Add chicken, stir in noodles and vegetables. Sprinkle with more parmesan cheese and stir gently. Serves 2 generously.


----------



## knight76 (Jun 26, 2008)

Thanks Karen that sounds great. But a quick question or two.

After Sauteing the chicken and removing, do you clean out the skillet and start fresh, or do you add the three TBS of butter to the butter that is left in from the chicken saute?

Otherwise sounds tasty. Not a broccoli fan, but im sure in this recipe you wont be able to taste them too much. Plus, I think this type of recipe (the creamy chicken fettuccine) needs some green.


----------



## MexicoKaren (Jun 26, 2008)

I just keep using the same skillet - the chicken will have absorbed most of the earlier butter, and the butter is actually the base for the sauce. I'm sure you could accomplish the whole thing with less butter, but why? LOL

For something green, you could also use asparagus or maybe some snow peas...either would be very good. My DH, by the way, usually does not care for heavy, creamy sauces (what is wrong with him?) but he loved this.

Here is a pic:


----------



## knight76 (Jun 26, 2008)

MexicoKaren said:


> I just keep using the same skillet - the chicken will have absorbed most of the earlier butter, and the butter is actually the base for the sauce. I'm sure you could accomplish the whole thing with less butter, but why? LOL



As Chef Jean Pierre says, a little bit of butter is good with butter!

I am going to be cooking one of these recipe's this weekend. I only cook on my weekends as the rest of the days I get home late from work. Can't wait.


----------



## knight76 (Jun 27, 2008)

I will be cooking one of these dishes tomorrow and at the moment I am leaning towards MexicoKarens dish for my first attempt. Mostly because it has the garlic that I am after and the recipe has sepcific measurements to follow. I am going to be replacing the broccoli with something else though. Maybe snow peas. I may alsoa dd some shallots to the garlic!

Thanks everyone for the great recipes. I am looking forward to this.


----------



## Chief Longwind Of The North (Jun 27, 2008)

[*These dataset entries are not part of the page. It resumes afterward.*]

-- ==== Sys2Proof/Safety.lean ====
section
/-! DEFINITION. The terms in which claims are stated: what of a state is well formed, when a word runs with nothing in its way, and what a
word leaves alone. -/

namespace Sys2Proof.Machine

/-! Well-formed memories. -/

/-- Control-space words stand in rising order and none is 0. -/
def ctlWf : Nat → List (Nat × W64) → Bool
  | _, [] => true
  | lo, (a, v) :: r => lo ≤ a && v != 0#64 && ctlWf (a + 1) r
/-- Every memory of the state is in its canonical form. -/
def Tidy (s : State) : Prop := Memory.wf s.mem = true ∧ Memory.wf s.hostMem = true ∧ ctlWf 0 s.ctl = true ∧ s.wgs.all (fun w => Memory.wf0 w.scratch) = true

/-! The parts of a state that a word of an issue works on. -/

/-- The gang of a place, in another state. -/
def gangAt (s : State) (h : Here) : Gang := match findWg s h.iss.wg with
  | some w => gangOf w h.iss.gang
  | none => {}
/-- A lane of that gang. -/
def laneAt (s : State) (h : Here) (n : Nat) : Lane := laneOf (gangAt s h) n
/-- A quad of that gang. -/
def quadAt (s : State) (h : Here) (q : Nat) : Quad := quadOf (gangAt s h) q

/-- A word runs with nothing in its way: an issue stands at the head, the guard can be read and is not the one that never holds, and no lane
takes the privilege, quota or empty-read trap or holds the word (R159 to R162), and a gang operation follows no HGIVE or HREB of its gang that still
waits (R278). -/
structure Ready (i : Instr) (gd : Guard) (h : Here) (s : State) : Prop where
  place : here s = some h
  active : h.iss.lanes ≠ 0#32
  mayRun : ¬(gd.pred = 0#4 ∧ gd.pn = true)
  guardFull : guardEmpty h gd = false
  privileged : privMask i h (trueMask h gd) = 0#32
  quota : quotaMask h (operandsOf i) (checked i h (trueMask h gd)) = 0#32
  macros : macQuota i h (trueMask h gd) = 0#32
  full : holdsWord h gd (operandsOf i) = false
  filled : emptyMask h gd (operandsOf i) (checked i h (trueMask h gd)) = 0#32
  inOrder : (isGangOp i && givePending s h.iss.wg h.iss.gang) = false

/-- The issue at the head has ended between two states. -/
def issueOver (s t : State) : Bool := decide (t.issues.length < s.issues.length)
/-- The place with writes added that wait for the end of its issue (R230, R320). -/
def Here.withOps (h : Here) (ops : List FOp) : Here := { h with iss := { h.iss with fops := h.iss.fops ++ ops } }
/-- The same with mask writes added (R202). -/
def Here.withMasks (h : Here) (ops : List JOp) : Here := { h with iss := { h.iss with jops := h.iss.jops ++ ops } }
/-- The state with the record of the workgroup as the place has it, and where the issue has ended the subscriptions and effects that it had
pending (R320, R413). -/
def settledTo (h : Here) (s t : State) : State :=
  if issueOver s t then endSubs h.iss.wg h.iss.gang h.iss.fops (putWg s h.w) else putWg s h.w
/-- What an issue of a word leaves alone: all that is neither a workgroup, an issue in flight nor a continuation; the other workgroups, the
other gangs, and of its own workgroup all but the gangs and the two counters of R395 and R401. Where the issue has ended, what it had pending
has come first. -/
structure Elsewhere (h : Here) (s t : State) : Prop where
  state : t = { settledTo h s t with wgs := t.wgs, issues := t.issues, cont := t.cont }
  others : ∀ tag, tag ≠ h.iss.wg → findWg t tag = findWg s tag
  own : ∃ w w0, findWg t h.iss.wg = some w ∧ findWg (settledTo h s t) h.iss.wg = some w0 ∧
    w = { w0 with gangs := w.gangs, retired := h.w.retired + 1, idle := w.idle } ∧ ∀ k, k ≠ h.iss.gang → gangOf w k = gangOf h.w k
/-- The issue has moved past its word: to the next word of the clause, or away after the last (R148). -/
def IssueOn (h : Here) (s t : State) : Prop :=
  t.issues = if atLast h then s.issues.tail else { h.iss with at_ := h.iss.at_ + 8#64 } :: s.issues.tail
/-- A lane that went on to the next word with nothing changed but some registers (R46, R148). -/
def LaneOn (h : Here) (l l' : Lane) : Prop :=
  l' = { l with v := l'.v, ve := l'.ve, p := l'.p, pe := l'.pe, pc := (nextPc h).1, cbase := (nextPc h).2, since := l'.since }
/-- Vector registers unchanged but for those named. -/
def VecKept (l l' : Lane) (d n : Nat) : Prop := ∀ r, r < d ∨ d + n ≤ r → vreg l' r = vreg l r ∧ vempty l' r = vempty l r
/-- Predicates unchanged. -/
def PredKept (l l' : Lane) : Prop := l'.p = l.p ∧ l'.pe = l.pe
/-- Predicates unchanged but for one. -/
def PredKeptBut (l l' : Lane) (d : Nat) : Prop := ∀ r, r ≠ d → preg l' r = preg l r ∧ pempty l' r = pempty l r

/-- The lanes of a vector word: those outside the issue stay; those in it go on; where the guard is true n registers from d are full and hold
the value given, and no other register changed. -/
def VecLanes (gd : Guard) (h : Here) (s t : State) (d n : Nat) (val : Lane → Nat) : Prop :=
  ∀ k, k < 32 →
    (h.iss.lanes.getLsbD k = false → laneAt t h k = laneAt s h k) ∧
    (h.iss.lanes.getLsbD k = true → LaneOn h (laneAt s h k) (laneAt t h k) ∧ PredKept (laneAt s h k) (laneAt t h k) ∧
      VecKept (laneAt s h k) (laneAt t h k) d (if guardOn gd (laneAt s h k) then n else 0)) ∧
    (h.iss.lanes.getLsbD k = true → guardOn gd (laneAt s h k) = true →
      vregs (laneAt t h k) d n = val (laneAt s h k) % 2 ^ (32 * n) ∧ ∀ j, j < n → vempty (laneAt t h k) (d + j) = false)
/-- The lanes of a word that writes n registers with a value that depends on the lane's number too. -/
def VecLanesAt (gd : Guard) (h : Here) (s t : State) (d n : Nat) (val : Nat → Lane → Nat) : Prop :=
  ∀ k, k < 32 →
    (h.iss.lanes.getLsbD k = false → laneAt t h k = laneAt s h k) ∧
    (h.iss.lanes.getLsbD k = true → LaneOn h (laneAt s h k) (laneAt t h k) ∧ PredKept (laneAt s h k) (laneAt t h k) ∧
      VecKept (laneAt s h k) (laneAt t h k) d (if guardOn gd (laneAt s h k) then n else 0)) ∧
    (h.iss.lanes.getLsbD k = true → guardOn gd (laneAt s h k) = true →
      vregs (laneAt t h k) d n = val k (laneAt s h k) % 2 ^ (32 * n) ∧ ∀ j, j < n → vempty (laneAt t h k) (d + j) = false)
/-- The lanes of a word that writes one predicate. -/
def PredLanes (gd : Guard) (h : Here) (s t : State) (d : Nat) (val : Lane → Bool) : Prop :=
  ∀ k, k < 32 →
    (h.iss.lanes.getLsbD k = false → laneAt t h k = laneAt s h k) ∧
    (h.iss.lanes.getLsbD k = true → LaneOn h (laneAt s h k) (laneAt t h k) ∧ VecKept (laneAt s h k) (laneAt t h k) 0 0 ∧
      PredKeptBut (laneAt s h k) (laneAt t h k) (if guardOn gd (laneAt s h k) then d else 0)) ∧
    (h.iss.lanes.getLsbD k = true → guardOn gd (laneAt s h k) = true →
      preg (laneAt t h k) d = (d == 0 || val (laneAt s h k)) ∧ pempty (laneAt t h k) d = false)
/-- The lanes of a word that writes no lane register. -/
def PlainLanes (h : Here) (s t : State) : Prop :=
  ∀ k, k < 32 →
    (h.iss.lanes.getLsbD k = false → laneAt t h k = laneAt s h k) ∧
    (h.iss.lanes.getLsbD k = true → LaneOn h (laneAt s h k) (laneAt t h k) ∧ PredKept (laneAt s h k) (laneAt t h k) ∧
      VecKept (laneAt s h k) (laneAt t h k) 0 0)
/-- A rejoin mask with bits set, added or removed (R200). -/
def maskWrite (k : JKind) (j : Nat) (m : LaneMask) (js : List W32) : List W32 :=
  tset 0#32 js j (match k with
    | .set => m
    | .add => tget 0#32 js j ||| m
    | .del => tget 0#32 js j &&& ~~~m)
/-- Writes pending in an issue, in order. -/
def maskWrites (ops : List JOp) (js : List W32) : List W32 := ops.foldl (fun js o => maskWrite o.kind o.j o.m js) js
/-- FPCTL and MFLAGS after a write to them; a raised flag stays (R230). -/
def flagWrite (o : FOp) (x : BitVec 5 × BitVec 4) : BitVec 5 × BitVec 4 := match o with
  | .raise fp mf => (x.1 ||| fp, x.2 ||| mf)
  | .setFp y => (y, x.2)
  | .setMf y => (x.1, y)
  | _ => x
/-- Writes pending in an issue, in order. -/
def flagWrites (ops : List FOp) (x : BitVec 5 × BitVec 4) : BitVec 5 × BitVec 4 := ops.foldl (fun x o => flagWrite o x) x
/-- A gang that is as given but for its lanes and quads; where the issue has ended, the writes that it had pending to the rejoin masks and to
FPCTL and MFLAGS have come (R202, R230). -/
def GangHas (h : Here) (s t : State) (g' : Gang) : Prop :=
  gangAt t h =
    (if issueOver s t then
      { g' with lanes := (gangAt t h).lanes, quads := (gangAt t h).quads, j := maskWrites h.iss.jops g'.j
                fpctl := (flagWrites h.iss.fops (g'.fpctl, g'.mflags)).1, mflags := (flagWrites h.iss.fops (g'.fpctl, g'.mflags)).2 }
    else { g' with lanes := (gangAt t h).lanes, quads := (gangAt t h).quads })
/-- Of the gang nothing but lanes and quads changed, and the issue gained the flags given, to be ORed into FPCTL and MFLAGS at its end. -/
def GangOn (h : Here) (s t : State) (fp : BitVec 5) (mf : BitVec 4) : Prop := GangHas (h.withOps (raises fp mf)) s t (gangAt s h)
/-- The lanes whose flags count: guard true and no helper (R138, R230). -/
def flagLanes (gd : Guard) (h : Here) : List Nat := (bitsOf (trueMask h gd)).filter fun k => !isHelper h.w h.iss.gang k
/-- The flags of those lanes together. -/
def flagsOf {w : Nat} (gd : Guard) (h : Here) (f : Lane → BitVec w) : BitVec w :=
  (flagLanes gd h).foldl (fun m k => m ||| f (laneOf h.g k)) 0#w
/-- The quads as they were. -/
def QuadsKept (h : Here) (s t : State) : Prop := ∀ q, q < 8 → quadAt t h q = quadAt s h q
/-- A scalar register written full in the quads that the issue stands for, where some active lane's guard is true; no other changed (R187). -/
def ScalQuads (gd : Guard) (h : Here) (s t : State) (d : Nat) (val : W64) : Prop :=
  ∀ q, q < 8 → (quadAt t h q).ptr = (quadAt s h q).ptr ∧
    ∀ r, (sreg (quadAt t h q) r, sempty (quadAt t h q) r) =
      if trueMask h gd ≠ 0#32 ∧ (dstQuads h).getLsbD q = true ∧ r = d then (val, false) else (sreg (quadAt s h q) r, sempty (quadAt s h q) r)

Here is a classic Carbonara recipe.  I've made similar recipes and they are very tasty indeed.  Substitute your fettuchini for the spaghetti and you will have the makings of a deliscious meal.  The only problem with this recipe is that I didn't create it, and so can't take credit for it. (just kidding).  Her's the link:  Spaghetti Carbonara Recipe - Start With Pasta Easy Recipes - Spaghetti Carbonara Entree Recipes

Seeeeeeya; Goodweed of the North


----------



## MexicoKaren (Jun 27, 2008)

GW, that is going to be our dinner tomorrow night. I have some wonderful bacon to use up. Thanks!


----------



## kitch22 (Jun 27, 2008)

I know I'm a little late coming in on this, but reading this thread reminded me of a dish I created a while back when I had limited ingredients, but it was so tasty. It's not chicken, tho you could take out some of the bacon and add some cut up chicken breast, but it's creamy and it's pasta. 

*Creamy Bacon Pasta
1/2 lb. pasta (I use spaghetti)
1/2 lb. bacon, cut into 1 inch pieces
1 small onion, chopped
2 cloves garlic, chopped
1 1/2 cups heavy cream
1/4 cup parmesan cheese, grated
1/4 tsp. pepper
 
Cook spaghetti according to package directions, drain. Set aside. 
Cook the bacon pieces until starting to brown, add the onion and cook until tender. If the bacon gave off a lot of grease, drain off most of the drippings, add the garlic and cook for another minute . Add the cream and bring to a boil and cook until it starts to thicken. Add the parmesan cheese and pasta. Toss. 
*


----------



## MexicoKaren (Jun 27, 2008)

Oh yum. Bacon, garlic, cream, cheese....what's not to like??? Thanks for sharing.


----------



## knight76 (Jun 28, 2008)

kitch22 said:


> I know I'm a little late coming in on this



No such thing as far as im concerned. The more the merrier.


----------